Наконец мы нашли вход в галерею, где лежали мумии.
— А вы знаете, как египтяне хоронили своих мертвецов? — спрашиваю я разговорчивого мальчишку.
— Не-е-е…
— А надо бы знать. Это очень интересно. Они закутывали им головы в такие ткани, которые пропитывались особым секретным составом. И тогда можно было их хоронить хоть на тысячу лет, и все равно головы у них не сгнивали. Никто не умел это делать, кроме египтян. Современная наука и то не знает, как это делается.
Чтобы увидеть мумии, надо было пройти по очень узкому переходу, выложенному плит
ми, взятыми прямо с могилы фараона. Довольно жуткое место, и я видел, что эти два молодца, которых я вел, здорово трусили. Они прижимались ко мне, как котята, а неразговорчивый даже вцепился в мой рукав.
— Пойдем домой, — сказал он вдруг. — Я уже все видел. Пойдем скорее! — Он повернулся и побежал.
— Он трусишка, всего боится! — сказал другой. — Пока! — И тоже побежал за первым.
Я остался один среди могильных плит. Мне тут нравилось — тихо, спокойно. И вдруг я увидел на стене — догадайтесь, что? Опять похабщина! Красным карандашом, прямо под стеклянной витриной, на камне.
В этом-то и все несчастье.
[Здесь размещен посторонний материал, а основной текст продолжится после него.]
/-- A PIN translation from a zone key opens the incoming block, refuses it AUTH_FAILED where its control nibble, length or fill is
wrong, and puts out a block of the format asked for, with fresh random where the format has any (04 R97 to R99); every field so
built opens to the PIN it was built from. PIN_VERIFY compares the fresh value with the stored one (04 R100). -/
def Obligations.PinsTranslate : Prop :=
  (∀ (fmt : Nat) (pin : List Nat) (rnd : Bytes), fmt ∈ [0, 1, 3, 4] → 4 ≤ pin.length → pin.length ≤ 12 → (∀ d ∈ pin, d < 10) → rnd.length = 8 →
    pinOfField fmt (nibbles (buildField fmt pin rnd)) = some pin ∧ (buildField fmt pin rnd).length = pinBlockSize fmt)
  ∧ ∀ (o : Opnd) (s a b : State), pinSrc o = 2 → runV (probe o o.keyA (pinSrcReq o)) s = (.ok (), a) →
      let opened := fun (x : Slot) => openPin (pinIn o) x.alg.toNat x.key (slice o.inp 0 (pinBlockSize (pinIn o))) (acctField o)
      (runV (probe o o.keyB (pinDestReq o)) a = (.ok (), b) →
        ∀ i x t, runV (fetch o o.keyA (pinSrcReq o)) b = (.ok (i, x), t) → t.engineServes o →
          (opened x = none → runV (runPinTranslate o) s = (.error (.fail 0x0301 []), t.worked o))
          ∧ ∀ pin j y u, opened x = some pin → runV (fetch o o.keyB (pinDestReq o)) (t.worked o) = (.ok (j, y), u) →
              let block := fun rnd => sealField (pinOut o) y.alg.toNat y.key (buildField (pinOut o) pin rnd) (acctField o)
              (fmtRandom (pinOut o) = false → u.engineServes o → runV (runPinTranslate o) s = (.ok { out := block [] }, u.worked o))
              ∧ ∀ rnd v, fmtRandom (pinOut o) = true → runV (random o 8) u = (.ok rnd, v) → v.engineServes o →
                  runV (runPinTranslate o) s = (.ok { out := block rnd }, v.worked o))
      ∧ ∀ r c, runV (probe o o.keyB (pinRefReq false)) a = (.ok (), b) → runV (needRef o) b = (.ok r, c) →
          ∀ i x t, runV (fetch o o.keyA (pinSrcReq o)) c = (.ok (i, x), t) → t.engineServes o →
            (opened x = none → runV (runPinVerify o) s = (.error (.fail 0x0301 []), t.worked o))
            ∧ ∀ pin j y u m v, opened x = some pin → runV (fetch o o.keyB (pinRefReq false)) (t.worked o) = (.ok (j, y), u) →
                runV (getRec (r / 32) (r % 32)) u = (.ok m, v) →
                (slice m 0x30 16 = refValue y.alg.toNat y.key pin (acctField o) → runV (runPinVerify o) s = (.ok {}, v))
                ∧ (slice m 0x30 16 ≠ refValue y.alg.toNat y.key pin (acctField o) → runV (runPinVerify o) s = (.error (.fail 0x0301 []), v))

/-- The transaction counter of a DUKPT terminal is accepted by its policy (04 R103, Table 4.6): under ADVANCE above the highest, under
WINDOW also 1 to 63 below it and not yet seen, under NONE always; the record's highest and seen bits follow, the rest of it stands, and
under the first two no counter is ever accepted twice in a row. The DUKPT verbs then work under the key of 04 R105: with their base
key probed, transient slots reserved, terminal found, counter accepted and working key derived, each in its turn. -/
def Obligations.CountersAccepted : Prop :=
  (∀ (b : Bytes) (c : Nat), b.length = 128 → c < 2 ^ 32 →
    let h := trHighest b
    let d := c - h
    (trPolicy b = 0 → (h < c ↔ (acceptCtr b c).isSome))
    ∧ (trPolicy b = 1 → (h < c ∨ (1 ≤ h - c ∧ h - c ≤ 63 ∧ bit (trSeen b) (h - c) = false) ↔ (acceptCtr b c).isSome))
    ∧ (2 ≤ trPolicy b → (acceptCtr b c).isSome)
    ∧ ∀ b', acceptCtr b c = some b' →
        trHighest b' = max h c ∧ b'.length = 128
        ∧ (∀ i, ¬(0x10 ≤ i ∧ i < 0x14) → ¬(0x18 ≤ i ∧ i < 0x20) → byteAt b' i = byteAt b i)
        ∧ (trPolicy b ≠ 1 → trSeen b' = trSeen b)
        ∧ (trPolicy b = 1 → h < c → bit (trSeen b') 0 = true ∧ ∀ k, 1 ≤ k → k < 64 → bit (trSeen b') k = (decide (d ≤ k) && bit (trSeen b) (k - d)))
        ∧ (trPolicy b = 1 → c < h → ∀ k < 64, bit (trSeen b') k = (decide (k = h - c) || bit (trSeen b) k))
        ∧ (trPolicy b ≤ 1 → acceptCtr b' c = none))
  ∧ ∀ (o : Opnd) (s a b c d t : State) (tm : Nat) (x : Slot),
      runV (probe o o.keyA (dkReq o)) s = (.ok (), a) → runV (reserveDukpt o) a = (.ok (), b) →
      runV (terminalOf o (dkTdes o) (bit o.opt 0)) b = (.ok tm, c) → runV (acceptCounter o (dkTdes o) tm) c = (.ok (), d) →
      t.engineServes o →
      let working := fun usage variant mode =>
        runV (workingKey o (dkTdes o) tm usage variant (if dkTdes o then 4 else dkWork o + 1) mode) d = (.ok x, t)
      let mac := fun m => Config.take (dkTlen o) (if dkTdes o then Config.retailMac (dkPad o) x.key m else Config.cmac x.alg.toNat x.key m)
      let n := if dkTdes o then 8 else 16
      (working (if dkBoth o = 1 then 0x2002 else 0x2001) 2 mGen → runV (runDukptMacGenerate o) s = (.ok { out := mac o.inp }, t.worked o))
      ∧ (working (if dkBoth o = 1 then 0x2002 else 0x2000) 1 mVer →
        (mac (o.inp.take o.auxLen) = o.inp.drop o.auxLen → runV (runDukptMacVerify o) s = (.ok {}, t.worked o))
        ∧ (mac (o.inp.take o.auxLen) ≠ o.inp.drop o.auxLen → runV (runDukptMacVerify o) s = (.error (.fail 0x0301 []), t.worked o)))
      ∧ (working (if dkBoth o = 1 then 0x3002 else 0x3000) 3 mDec →
        runV (runDukptDataDecrypt o) s = (.ok { out := cbcDec x.alg.toNat x.key (o.inp.take n) (o.inp.drop n) }, t.worked o))
      ∧ (working (if dkBoth o = 1 then 0x3002 else 0x3001) 4 mEnc →
        runV (runDukptDataEncrypt o) s = (.ok { out := cbcEnc x.alg.toNat x.key (o.inp.take n) (o.inp.drop n) }, t.worked o))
Нельзя найти спокойное, тихое место — нет его на свете. Иногда подумаешь — а может, есть, но пока ты туда доберешься, кто-нибудь прокрадется перед тобой и напишет похабщину прямо перед твоим носом. Проверьте сами. Мне иногда кажется — вот я умру, попаду на кладбище, поставят надо мной памятник, напишут «Холден Колфилд», и год рождения, и год смерти, а под всем этим кто-нибудь нацарапает похабщину. Уверен, что так оно и будет.
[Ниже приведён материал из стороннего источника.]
-- ==== Sys2Proof/Laws/Frames.lean ====
section
/-! SUPPORT. Frames: which units the shared operations leave alone. `keeps` is reflexive and transitive, and every operation's lemma
names the units it can change. -/

namespace Sys2Proof.Machine

variable {s t u : State} {l l' : List Area}

theorem State.keeps.refl (s : State) (l : List Area) : s.keeps s l :=
  ⟨fun _ => rfl, fun _ => rfl, fun _ => rfl, fun _ => rfl, fun _ => rfl, fun _ => rfl, fun _ => rfl, fun _ => rfl, fun _ => rfl,
    fun _ => rfl, fun _ => rfl, fun _ => rfl⟩

theorem State.keeps.trans (h : s.keeps t l) (k : t.keeps u l) : s.keeps u l := by
  obtain ⟨a1, a2, a3, a4, a5, a6, a7, a8, a9, a10, a11, a12⟩ := h
  obtain ⟨b1, b2, b3, b4, b5, b6, b7, b8, b9, b10, b11, b12⟩ := k
  refine ⟨fun m => (b1 m).trans (a1 m), fun m => (b2 m).trans (a2 m), fun m => (b3 m).trans (a3 m), fun m => (b4 m).trans (a4 m),
    fun m => (b5 m).trans (a5 m), fun m => (b6 m).trans (a6 m), fun m => (b7 m).trans (a7 m), fun m => (b8 m).trans (a8 m),
    fun m => (b9 m).trans (a9 m), fun m => (b10 m).trans (a10 m), fun m => (b11 m).trans (a11 m), fun m => ?_⟩
  have h1 := a12 m
  have h2 := b12 m
  rw [← h1, ← h2]

theorem State.keeps.mono (h : s.keeps t l) (hl : ∀ a ∈ l, a ∈ l') : s.keeps t l' := by
  obtain ⟨a1, a2, a3, a4, a5, a6, a7, a8, a9, a10, a11, a12⟩ := h
  exact ⟨fun m => a1 (fun z => m (hl _ z)), fun m => a2 (fun z => m (hl _ z)), fun m => a3 (fun z => m (hl _ z)),
    fun m => a4 (fun z => m (hl _ z)), fun m => a5 (fun z => m (hl _ z)), fun m => a6 (fun z => m (hl _ z)),
    fun m => a7 (fun z => m (hl _ z)), fun m => a8 (fun z => m (hl _ z)), fun m => a9 (fun z => m (hl _ z)),
    fun m => a10 (fun z => m (hl _ z)), fun m => a11 (fun z => m (hl _ z)), fun m => a12 (fun z => m (hl _ z))⟩

theorem State.keeps.settled (h : s.keeps t l) : s.keeps (s.settled t) l := by
  obtain ⟨a, b, c, d, e, f, g, h, i, j, k, l⟩ := h
  exact ⟨a, b, c, d, e, f, g, h, i, j, k, l⟩

theorem State.keeps.fold {α : Type} {f : State → α → State} (h : ∀ (s : State) (a : α), s.keeps (f s a) l) (as : List α) (s : State) :
    s.keeps (as.foldl f s) l := by
  induction as generalizing s with
  | nil => exact .refl s l
  | cons a r ih => exact (h s a).trans (ih _)

theorem State.keeps.ite {p : Prop} [Decidable p] (h : s.keeps t l) (k : s.keeps u l) : s.keeps (if p then t else u) l := by
  split <;> assumption

/-! ### One unit replaced -/

theorem keeps_host (s : State) (x : HostIf) (h : .host ∈ l) : s.keeps { s with host := x } l :=
  ⟨fun m => absurd h m, fun _ => rfl, fun _ => rfl, fun _ => rfl, fun _ => rfl, fun _ => rfl, fun _ => rfl, fun _ => rfl, fun _ => rfl,
    fun _ => rfl, fun _ => rfl, fun _ => rfl⟩

theorem keeps_disp (s : State) (x : Disp) (h : .disp ∈ l) : s.keeps { s with disp := x } l :=
  ⟨fun _ => rfl, fun m => absurd h m, fun _ => rfl, fun _ => rfl, fun _ => rfl, fun _ => rfl, fun _ => rfl, fun _ => rfl, fun _ => rfl,
    fun _ => rfl, fun _ => rfl, fun _ => rfl⟩

theorem keeps_kr (s : State) (x : KeyReg) (h : .kr ∈ l) : s.keeps { s with kr := x } l :=
  ⟨fun _ => rfl, fun _ => rfl, fun m => absurd h m, fun _ => rfl, fun _ => rfl, fun _ => rfl, fun _ => rfl, fun _ => rfl, fun _ => rfl,
    fun _ => rfl, fun _ => rfl, fun _ => rfl⟩

theorem keeps_vault (s : State) (x : Vault) (h : .vault ∈ l) : s.keeps { s with vault := x } l :=
  ⟨fun _ => rfl, fun _ => rfl, fun _ => rfl, fun m => absurd h m, fun _ => rfl, fun _ => rfl, fun _ => rfl, fun _ => rfl, fun _ => rfl,
    fun _ => rfl, fun _ => rfl, fun _ => rfl⟩

theorem keeps_eng (s : State) (x : Engines) (h : .eng ∈ l) : s.keeps { s with eng := x } l :=
  ⟨fun _ => rfl, fun _ => rfl, fun _ => rfl, fun _ => rfl, fun m => absurd h m, fun _ => rfl, fun _ => rfl, fun _ => rfl, fun _ => rfl,
    fun _ => rfl, fun _ => rfl, fun _ => rfl⟩

theorem keeps_ent (s : State) (x : Entropy) (h : .ent ∈ l) : s.keeps { s with ent := x } l :=
  ⟨fun _ => rfl, fun _ => rfl, fun _ => rfl, fun _ => rfl, fun _ => rfl, fun m => absurd h m, fun _ => rfl, fun _ => rfl, fun _ => rfl,
    fun _ => rfl, fun _ => rfl, fun _ => rfl⟩

theorem keeps_tam (s : State) (x : Tamper) (h : .tam ∈ l) : s.keeps { s with tam := x } l :=
  ⟨fun _ => rfl, fun _ => rfl, fun _ => rfl, fun _ => rfl, fun _ => rfl, fun _ => rfl, fun m => absurd h m, fun _ => rfl, fun _ => rfl,
    fun _ => rfl, fun _ => rfl, fun _ => rfl⟩

theorem keeps_gate (s : State) (x : Gates) (h : .gate ∈ l) : s.keeps { s with gate := x } l :=
  ⟨fun _ => rfl, fun _ => rfl, fun _ => rfl, fun _ => rfl, fun _ => rfl, fun _ => rfl, fun _ => rfl, fun m => absurd h m, fun _ => rfl,
    fun _ => rfl, fun _ => rfl, fun _ => rfl⟩

theorem keeps_mesh (s : State) (x : Mesh) (h : .mesh ∈ l) : s.keeps { s with mesh := x } l :=
  ⟨fun _ => rfl, fun _ => rfl, fun _ => rfl, fun _ => rfl, fun _ => rfl, fun _ => rfl, fun _ => rfl, fun _ => rfl, fun m => absurd h m,
    fun _ => rfl, fun _ => rfl, fun _ => rfl⟩

theorem keeps_time (s : State) (x : Time) (h : .time ∈ l) : s.keeps { s with time := x } l :=
  ⟨fun _ => rfl, fun _ => rfl, fun _ => rfl, fun _ => rfl, fun _ => rfl, fun _ => rfl, fun _ => rfl, fun _ => rfl, fun _ => rfl,
    fun m => absurd h m, fun _ => rfl, fun _ => rfl⟩

theorem keeps_pwr (s : State) (x : Power) (h : .pwr ∈ l) : s.keeps { s with pwr := x } l :=
  ⟨fun _ => rfl, fun _ => rfl, fun _ => rfl, fun _ => rfl, fun _ => rfl, fun _ => rfl, fun _ => rfl, fun _ => rfl, fun _ => rfl,
    fun _ => rfl, fun m => absurd h m, fun _ => rfl⟩

theorem keeps_life (s : State) (x : Life) (h : .life ∈ l) : s.keeps { s with life := x } l :=
  ⟨fun _ => rfl, fun _ => rfl, fun _ => rfl, fun _ => rfl, fun _ => rfl, fun _ => rfl, fun _ => rfl, fun _ => rfl, fun _ => rfl,
    fun _ => rfl, fun _ => rfl, fun m => absurd h m⟩

theorem State.sameBut_settled (s : State) : s.sameBut (s.settled s) := rfl

/-! ### Host side -/

theorem keeps_checkHost (s : State) (m p : Nat) (old : Bool) (a n : Nat) (w : Bool) :
    s.keeps (s.checkHost m p old a n w).1 [.gate] := by
  unfold State.checkHost
  split
  · exact .refl _ _
  · exact keeps_gate s _ (by decide)

theorem keeps_writeExtents (r : DRec) (es : List (Nat × Nat)) : ∀ (s : State) (b : Bytes), s.keeps (s.writeExtents r es b) [.host, .gate] := by
  induction es with
  | nil => intro s b; exact .refl _ _
  | cons e es ih =>
    intro s b
    have h := keeps_checkHost s r.master r.fn r.oldWin e.1 e.2 true
    have e0 : s.writeExtents r (e :: es) b = (if (s.checkHost r.master r.fn r.oldWin e.1 e.2 true).2 then
        (s.checkHost r.master r.fn r.oldWin e.1 e.2 true).1.postWrite r.fn e.1 (b.take e.2) else
        (s.checkHost r.master r.fn r.oldWin e.1 e.2 true).1).writeExtents r es (b.drop e.2) := rfl
    rw [e0]
    refine (h.mono (l' := [.host, .gate]) (by decide)).trans (State.keeps.trans ?_ (ih _ _))
    split
    · exact keeps_host _ _ (by decide)
    · exact .refl _ _

/-- Writing extents changes nothing of the functions and their rings. -/
theorem writeExtents_funcs (r : DRec) (es : List (Nat × Nat)) : ∀ (s : State) (b : Bytes), (s.writeExtents r es b).host.funcs = s.host.funcs := by
  induction es with
  | nil => intro s b; rfl
  | cons e es ih =>
    intro s b
    have h := (keeps_checkHost s r.master r.fn r.oldWin e.1 e.2 true).1 (by decide)
    have e0 : s.writeExtents r (e :: es) b = (if (s.checkHost r.master r.fn r.oldWin e.1 e.2 true).2 then
        (s.checkHost r.master r.fn r.oldWin e.1 e.2 true).1.postWrite r.fn e.1 (b.take e.2) else
        (s.checkHost r.master r.fn r.oldWin e.1 e.2 true).1).writeExtents r es (b.drop e.2) := rfl
    rw [e0, ih]
    split
    · show (State.checkHost s r.master r.fn r.oldWin e.1 e.2 true).1.host.funcs = _
      rw [h]
    · rw [h]

/-! ### Locks -/

theorem keeps_givePages (who c e p : Nat) (ns : List Nat) : ∀ s : State, s.keeps (s.givePages who c e p ns).1 [.eng] := by
  induction ns with
  | nil => intro s; exact .refl _ _
  | cons n r ih =>
    intro s
    unfold State.givePages
    simp only
    refine State.keeps.trans ?_ (ih _)
    split <;> exact keeps_eng s _ (by decide)

theorem keeps_grantOpen (s : State) (o : OpenReq) : s.keeps (s.grantOpen o) [.eng] := by
  unfold State.grantOpen
  simp only
  have h := keeps_givePages o.who o.cl o.eng o.part (((s.closedPages o.cl o.eng o.part).take o.count))
    ({ s with eng := { s.eng with opens := s.eng.opens.erase o } } : State)
  have h0 : s.keeps ({ s with eng := { s.eng with opens := s.eng.opens.erase o } } : State) [.eng] := keeps_eng s _ (by decide)
  split
  · exact (h0.trans h).trans ((keeps_eng _ _ (by decide)).trans (keeps_eng _ _ (by decide)))
  · exact (h0.trans h).trans (keeps_eng _ _ (by decide))

theorem keeps_serveOpens (c e p n : Nat) : ∀ s : State, s.keeps (s.serveOpens c e p n) [.eng] := by
  induction n with
  | zero => intro s; exact .refl _ _
  | succ n ih =>
    intro s
    unfold State.serveOpens
    split
    · exact .refl _ _
    · split
      · exact (keeps_grantOpen s _).trans (ih _)
      · exact .refl _ _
Я вышел из зала, где лежали мумии, и пошел в уборную. У меня началось расстройство, если уж говорить всю правду. Но этого я не испугался, а испугался другого. Когда я выходил из уборной, у самой двери я вдруг потерял сознание. Счастье еще, что я удачно упал. Мог разбить себе голову об пол, но просто грохнулся на бок. Странное это ощущение. Но после обморока я как-то почувствовал себя лучше. Рука, правда, болела, но не так кружилась голова.
Было уже десять минут первого, и я пошел к выходу и стал ждать мою Фиби. Я подумал, может, я вижусь с ней в последний раз. И вообще никого из родных больше не увижу. То есть, конечно, когда-нибудь я с ними, наверно, увижусь, но только не скоро. Может быть, я приеду домой, когда мне будет лет тридцать пять, если кто-нибудь из них вдруг заболеет и захочет меня повидать пред смертью, это единственное, из-за чего я еще смогу бросить свою хижину и вернуться домой. Я даже представил себе, как я вернусь. Знаю, мама начнет ужасно волноваться, и плакать, и просить меня остаться дома и не возвращаться к себе в хижину, но я все-таки уеду. Я буду держаться неприступно, как дьявол. Успокою мать, отойду в другой конец комнаты, выну портсигар и закурю с ледяным спокойствием. Я их приглашу навещать меня, если им захочется, но настаивать не буду. Но я обязательно устрою, чтобы Фиби приезжала ко мне гостить на лето, и на рождество, и на пасхальные каникулы. Д.Б. тоже пускай приезжает, пусть живет у меня, когда ему понадобится тихий, спокойный угол для работы. Но никаких сценариев в моей хижине я писать не позволю, только рассказы и книги. У меня будет такое правило — никакой липы в моем доме не допускать. А чуть кто попробует разводить липу, пусть лучше сразу уезжает.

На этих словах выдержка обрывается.